Thankfully this trip to the town formerly known as Gravesend has been placed on a Tuesday night, meaning we’re not having to suffer its dullness on a Saturday and will no doubt get to go somewhere marginally more interesting. Still, at least we’ve got a game tonight. Spare a thought for the people of Chester whose football club suffered a catastrophe of such magnitude that they’ve postponed their midweek clash with Kiddy and rumours abound that Bob Geldof is on his way North to kick off the relief effort. I personally couldn’t see what the fuss was about, as all it looked like to me on social media was that their fucking roof leaked and a few ceiling tiles had fallen down. But then again, I will admit I’m not there on the ground experiencing the full horror of the situation, so who am I to judge?
Ebbs away is a piece of piss for me midweek. Two stops on the tube and I’m at St Pancs ready for the super duper fast train into this boring bit of Kent. Despite this, I still toss out of work half hour early to ensure I get to the Euston Flyer for a couple of liveners before catching the last possible service at just after 7pm. This approach is endorsed by Steve and 4Days and having dodged some funny looking geezer giving away swigs of Mahou lager by the entrance, I find them in the pub already enjoying a pint around 6pm. Well, when I say ‘find’ I actually mean ‘walked in, bought a pint, sat on my own, wondered where everyone else was for about 15-20 mins before messaging them and finding they were sat down the back’. Potato, poh-ta-toh. And given that my kindle has just run out of battery, I’m left with little choice but to socialise. We enjoy a couple of pints and a chat with Mr Moynehan, another proud citizen of the Republic before we eventually decide to head for the station. But not before the geezer offering free warm lager changes tack in his strategy and starts wandering round the boozer offering his wares off a tray instead. If the mountain won’t come to Mohammed and all that I suppose. Most people seem to give him the same sort of short shrift as they had to the homeless lad who’d wandered in a few minutes before trying to bum some change. 4 Days and I chuckle at his hardship (Mr Mahou that is, not the homeless lad. We’re not total wankers) given that we’d shared a joke in York about the rep selling that exact brand up there must be driving round in a pretty nice motor given the almost blanket availability of it in the watering holes we visited.
Tickets secured as well as a sarnie for the trip from M&S we make the train with a couple to spare and are soon speeding out through bits of Essex and into Kent. It seems our late departure is a popular plan as there’s a few other smatterings of the old Amber dotted around the carriages including Bob, who like us knows what a waste of time this gaff is when it comes to a decent pint. With 20 mins to kick off we stroll to the ground, but for a moment our hopes of making kick off hang in the balance as we approach the ground, spotting the fact they’ve only bothered to open 2 turnstiles and the queue is snaking halfway along the back of the main stand. Fuck that. Instead we gamble on the ‘away’ turnstiles down the far end being open despite the game being unsegregated and head down there instead. Our confident strut must be pretty persuasive stuff as we discover we’ve dragged about half the lengthy queue along in our wake when we get there!

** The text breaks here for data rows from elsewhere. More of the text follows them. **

-- ==== Sys2Proof/Syntax.lean ====
section
/-! DEFINITION. The commands of the block, one constructor per row of spec/opcode_table.json, with their operands.
An operand is what the outside world or a part of the device outside the model's state decides: bytes that arrive,
register values written, and hardware faults that a check finds. -/

namespace Sys2Proof

/-- What the PCS, the FEC and the MAC saw of a received frame besides its bytes (R73 to R75): nothing wrong, an
uncorrectable codeword, or a control or error block before the frame's end; two cipher cores that differ (R325);
or, for the rest of an early-released frame, a receive FIFO word that fails its check at the parser input (R77). -/
inductive RxErr
  | good | fec | code | cores | fifo
  deriving DecidableEq, Repr

/-- The comparison of the two cipher cores over a transmitted frame (R325): they agree, they differ before the first bit has
left, or they differ later. -/
inductive CoreCmp
  | agree | first | later
  deriving DecidableEq, Repr

/-- What is found when a frame's transmission begins (R80 to R85): the MAC that received the frame from the
countersign lane, whether the cipher cores agreed and the plaintext kept its check (R325), whether every lane word passed its check (R85), and, for a
cut-through frame, whether the MAC needed a byte that had not arrived (R81). -/
structure TxCond where
  mac : Port
  cores : CoreCmp
  plainOk : Bool
  lanesOk : Bool
  underrun : Bool
  deriving DecidableEq, Repr

/-- Where an admitted frame comes from (R89): the receive FIFO of a port of the slice, or the recirculation path. -/
inductive AdmitSrc
  | port (i : Fin 96)
  | recirc
  deriving DecidableEq, Repr

/-- A hardware fault that the parser input finds on a frame: none, a receive FIFO word that fails its check (R77), or
two tenant extractors that disagree (R100). -/
inductive AdmitFault
  | none | fifoWord | extractors
  deriving DecidableEq, Repr

/-- Who writes a register: a clerk, the host through a slip, the boot ROM (R370, R400), or the host in BAR0, where the
address is an offset in BAR0 (R391). -/
inductive Originator
  | clerk (c : Clerk)
  | host
  | rom
  | bar0
  deriving DecidableEq, Repr

/-- What a hardware fault changes in a checked structure, each as a difference (exclusive or): its data words, its check, and the
location that its check folds, where the access reaches another word than the one addressed (R335). -/
structure Flip where
  words : List (BitVec 64)
  check : BitVec 32
  loc : BitVec 64
  deriving DecidableEq, Repr

/-- A hardware fault in stored bits, found where the structure is next checked: a word of a register, array or store in one of its
copies (R29, R56, R107, R159, R207, R281, R326, R369, R416); a copy of a partial drain count (R218); a word of a bitmap, leaf words
0 to 63 or the summary word 64, or an owner record (R250, R252); the descriptor of a queued copy or the link to it (R253, R281);
the stored occupancy and copy count of a queue (R281); a copy of a tally (R296). -/
inductive Upset
  | word (name : Machine.RegName) (sl : Slice) (bank : Fin 4) (ix : Nat) (f : Flip)
  | drain (n : Slice) (bit copy : Fin 2) (f : BitVec 40)
  | bitmap (n : Slice) (d : Fin 4) (bank : Fin 8) (word : Fin 65) (f : Flip)
  | owner (n : Slice) (buffer : BitVec 17) (f : Flip)
  | desc (n : Slice) (q copy : Nat) (f : Flip)
  | link (n : Slice) (q copy : Nat) (f : Flip)
  | account (n : Slice) (q : Nat) (occ cnt : BitVec 32)
  | tally (parity copy : Fin 2) (i : Fin 36) (f : BitVec 64)
  deriving DecidableEq, Repr

/-- A fault record of an origin on its way to the collector (R45), with the hardware faults that have struck stored bits of the device
in the meantime (log entry 15). -/
structure FaultEvent where
  origin : Fin 9
  upsets : List Upset
  deriving DecidableEq, Repr

/-- A write of PT_CFG that disables a port, with what has arrived of a frame in reception there (R72, R75). -/
structure PortStop where
  word : Word
  arrived : Option (List Byte)
  deriving DecidableEq, Repr

/-- A port at which a fault begins (R69), with what has arrived of a frame in reception there (R75). -/
structure PortFault where
  port : Port
  arrived : Option (List Byte)
  deriving DecidableEq, Repr

/-- The parser lane that takes a clerk's frame (R381), and whether its tenant extractors disagree on the frame (R100). -/
structure InjectLane where
  pipe : Fin 9
  disagree : Bool
  deriving DecidableEq, Repr

/-- A clerk at a boundary where a source is delivered (R418), and whether that source has gone by the entry claim (R419; log entry 72). -/
structure Entry where
  clerk : Clerk
  gone : Bool
  deriving DecidableEq, Repr

/-- What a bus write carries: 64 bits, or, of the host in BAR0, their low half alone in an access of 32 bits (R392). -/
structure BusData where
  word : Word
  half : Bool
  deriving DecidableEq, Repr

/-- A pseudo-channel that issues a command (R347), and whether its first transfer meets a command and address parity error (R343). -/
structure IssueSlot where
  pc : Fin 32
  parity : Bool
  deriving DecidableEq, Repr

/-- A request to the HBM controller (R345, R346): its class (0 RT to 5 CLERK), its address and, for a write, its
bytes; for a read, the number of bytes. -/
structure HbmOp where
  cls : Fin 6
  addr : BitVec 40
  write : Option (List Byte)
  len : Nat
  deriving DecidableEq, Repr

/-- A JTAG instruction (R500): a public one, or a private one that opens scan access to the I/O die, or another private one. -/
inductive JtagIr
  | bypass | idcode | sample | extest | extestPulse | extestTrain | highz | clamp | scanAccess | privateOther
  deriving DecidableEq, Repr

/-- What a regulator answers to a poll (R498): its VOUT_MODE, READ_VOUT and READ_IOUT. -/
structure VrReading where
  mode : Byte
  vout : BitVec 16
  iout : BitVec 16
  deriving DecidableEq, Repr

/-- A set of performance counters (R429): a slice's or a clerk's. -/
inductive PmSet
  | slice (n : Slice)
  | clerk (c : Clerk)
  deriving DecidableEq, Repr
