-- ==== Sys2Proof/Machine/Ops.lean ====
section
/-! DEFINITION. The named operations over the state that every family of commands shares: bit fields, sparse stores in
canonical form, registers and their reset values, memory, fault records, charges, counters. -/

namespace Sys2Proof.Machine

/-! ### Bit fields -/

/-- Bits [hi:lo] of a number. -/
def bits (v hi lo : Nat) : Nat := (v >>> lo) % 2 ^ (hi + 1 - lo)

/-- `v` with bits [hi:lo] replaced by the low bits of `x`. -/
def setBits (v hi lo x : Nat) : Nat :=
  v - (bits v hi lo <<< lo) + ((x % 2 ^ (hi + 1 - lo)) <<< lo)

/-- Bit `k` of a number. -/
def bit (v k : Nat) : Bool := v.testBit k

/-- 1 for true, 0 for false. -/
def ofBool (b : Bool) : Nat := if b then 1 else 0

/-- The two's complement reading of the low `n` bits of `v`. -/
def signed (n v : Nat) : Int := if v % 2 ^ n < 2 ^ (n - 1) then (v % 2 ^ n : Int) else (v % 2 ^ n : Int) - 2 ^ n

/-- The low `n` bits of the two's complement form of `i`. -/
def unsigned (n : Nat) (i : Int) : Nat := (i % 2 ^ n).toNat

/-- Rounding up to whole units. -/
def ceilDiv (a b : Nat) : Nat := (a + b - 1) / b

/-- Element `i` of a list, or `d` beyond its end. -/
def nth {α : Type} (l : List α) (i : Nat) (d : α) : α := l.getD i d

/-- A list with element `i` replaced. -/
def setNth {α : Type} (l : List α) (i : Nat) (x : α) : List α := l.set i x

/-- The sublist of `n` elements from `i`. -/
def slice {α : Type} (l : List α) (i n : Nat) : List α := (l.drop i).take n

/-- Exactly `n` bytes: the first `n` of the list, zero bytes added at its end. -/
def padTo (n : Nat) (d : List Byte) : List Byte := (d ++ List.replicate (n - d.length) 0#8).take n

/-- A list whose elements from `i` on are overwritten by `x`. -/
def overwrite {α : Type} (l : List α) (i : Nat) (x : List α) : List α := l.take i ++ x ++ l.drop (i + x.length)

/-- The first element that satisfies `p`, replaced by `f` of it. -/
def updFirst {α : Type} (p : α → Bool) (f : α → α) : List α → List α
  | [] => []
  | a :: r => if p a then f a :: r else a :: updFirst p f r

/-- The list without its first element that satisfies `p`. -/
def delFirst {α : Type} (p : α → Bool) : List α → List α
  | [] => []
  | a :: r => if p a then r else a :: delFirst p r

/-! ### Sparse stores in canonical form

A store lists its entries in rising order of a number given to each key, and lists no entry that holds the value an
unlisted key reads as, so that equal stores are equal data. -/

/-- What the store reads at `k`: its entry, or the default of `k`. -/
def FMap.get {K V : Type} [DecidableEq K] (d : K → V) (m : List (K × V)) (k : K) : V :=
  match m with
  | [] => d k
  | (k', v) :: r => if k' = k then v else FMap.get d r k

/-- The store without its entry at `k`. -/
def FMap.del {K V : Type} [DecidableEq K] (m : List (K × V)) (k : K) : List (K × V) :=
  m.filter (fun e => e.1 ≠ k)

/-- An entry put in its place in the order. -/
def FMap.ins {K V : Type} (lt : K → K → Bool) (m : List (K × V)) (k : K) (v : V) : List (K × V) :=
  match m with
  | [] => [(k, v)]
  | (k', v') :: r => if lt k k' then (k, v) :: (k', v') :: r else (k', v') :: FMap.ins lt r k v

/-- The store with `v` at `k`. -/
def FMap.put {K V : Type} [DecidableEq K] [DecidableEq V] (lt : K → K → Bool) (d : K → V) (m : List (K × V)) (k : K)
    (v : V) : List (K × V) :=
  if v = d k then FMap.del m k else FMap.ins lt (FMap.del m k) k v

/-- The canonical form of a store. -/
def FMap.wf {K V : Type} [DecidableEq V] (lt : K → K → Bool) (d : K → V) (m : List (K × V)) : Bool :=
  m.Pairwise (fun a b => lt a.1 b.1 = true) && m.all (fun e => decide (e.2 ≠ d e.1))

/-- The order of the keys that are numbers. -/
def natLt (a b : Nat) : Bool := decide (a < b)

/-- The place of a register name in the order of names. -/
def RegName.num (n : RegName) : Nat := n.ctorIdx

/-- The order of registers: by name, slice, bank, index. -/
def Reg.lt (a b : Reg) : Bool :=
  if a.name.num = b.name.num then
    if a.sl = b.sl then if a.bank = b.bank then decide (a.ix < b.ix) else decide (a.bank < b.bank)
    else decide (a.sl < b.sl)
  else decide (a.name.num < b.name.num)

/-! ### Memory (R19, R22, R476) -/

/-- What a byte that nothing has written reads as. The I/O die's memories are cleared at boot (R476); HBM holds
unspecified contents (R6). DESIGN CHOICE, log entry 4: zero. -/
def Memory.unwritten (_ : Nat) : Byte := 0#8

/-- The byte at an address. -/
def Memory.read (m : List Host.Cell) (a : Nat) : Byte := FMap.get Memory.unwritten m a

/-- The memory with a byte written. -/
def Memory.write (m : List Host.Cell) (a : Nat) (b : Byte) : List Host.Cell := FMap.put natLt Memory.unwritten m a b

/-- The canonical form of memory. -/
def Memory.wf (m : List Host.Cell) : Bool := FMap.wf natLt Memory.unwritten m

/-- `n` bytes from an address up. -/
def Memory.readBytes (m : List Host.Cell) (a : Nat) : Nat → List Byte
  | 0 => []
  | n + 1 => Memory.read m a :: Memory.readBytes m (a + 1) n

/-- Bytes written from an address up. -/
def Memory.writeBytes (m : List Host.Cell) (a : Nat) : List Byte → List Host.Cell
  | [] => m
  | b :: r => Memory.writeBytes (Memory.write m a b) (a + 1) r

/-! ### Registers -/

/-- The default reaction, escalation and floor of a fault code, as FC_POLICY shows them (R56, 23): 0 LOG, 1 tenant, 2
port, 3 slice, 4 hold. A code with no default escalation has esc_enable 0 (R511). -/
def faultDefaults (code : Nat) : Nat × Option Nat × Nat :=
  let hold := [0x001, 0x002, 0x004, 0x009, 0x010, 0x031, 0x606, 0x712, 0x82F, 0xA06]
  let slice := [0x003, 0x808, 0x812, 0x820]
  let escT := [0x801]
  let escP := [0x120, 0x802, 0xA01, 0xA02, 0xA03, 0xA04, 0xC01]
  let escS := [0x121, 0x122, 0x201, 0x202, 0x210, 0x211, 0x212, 0x401, 0x402, 0x403, 0x404, 0x410, 0x411, 0x412,
    0x413, 0x414, 0x501, 0x502, 0x603, 0x604, 0x605, 0x610, 0x611, 0x612, 0x613, 0x614, 0x615, 0x701, 0x704, 0x715,
    0x716, 0x803, 0x804, 0x805, 0x806, 0x807, 0x809, 0xB05, 0xC03]
  let dflt := if hold.contains code then 4 else if slice.contains code then 3
    else if [0x121, 0x122].contains code then 2 else 0
  let esc := if escT.contains code then some 1 else if escP.contains code then some 2
    else if escS.contains code then some 3 else none
  (dflt, esc, dflt)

Inside, we find the rest of the travelling hordes awaiting kick off. Totts, Mr X & Dukey, Greek, a couple of the COCs, some DILFs and a decent helping of the Dogging Club. Also here is Magnum PI, who I thought was out on some cloak and dagger undercover stakeout tonight, but I guess he’s already bagged his man so he could make it along tonight. The boy makes the Mounties look half arsed. I’m mainly pleased to see him however as he’s my lift home tonight. What?
|It’s not the destination, it’s the journey|
Butler, Bennett, Clough, Collins, Davis, Lafayette, Cadogan, Eastmond, Wishart, Taylor, Drinan SUBS: Beckwith, Bolarinwa, Ayunga, Brown, Wright
The game starts at a bit of lick. We have a corner after barely a minute and when the hosts don’t clear Kenny hooks a shot from the 18 yard line just wide of the mark. Any hopes that this is a statement of intent however are somewhat dispelled within a couple of minutes when their lively lad out wide is causing Dale problems and sticks in two decent crosses. The first to the back stick beats JB’s dive but not Cloughie on the line, the second is nodded just over the bar. This kind of leads to a pattern for the first 20 or so. They do the attacking and we largely watch through our fingers waiting for the inevitable.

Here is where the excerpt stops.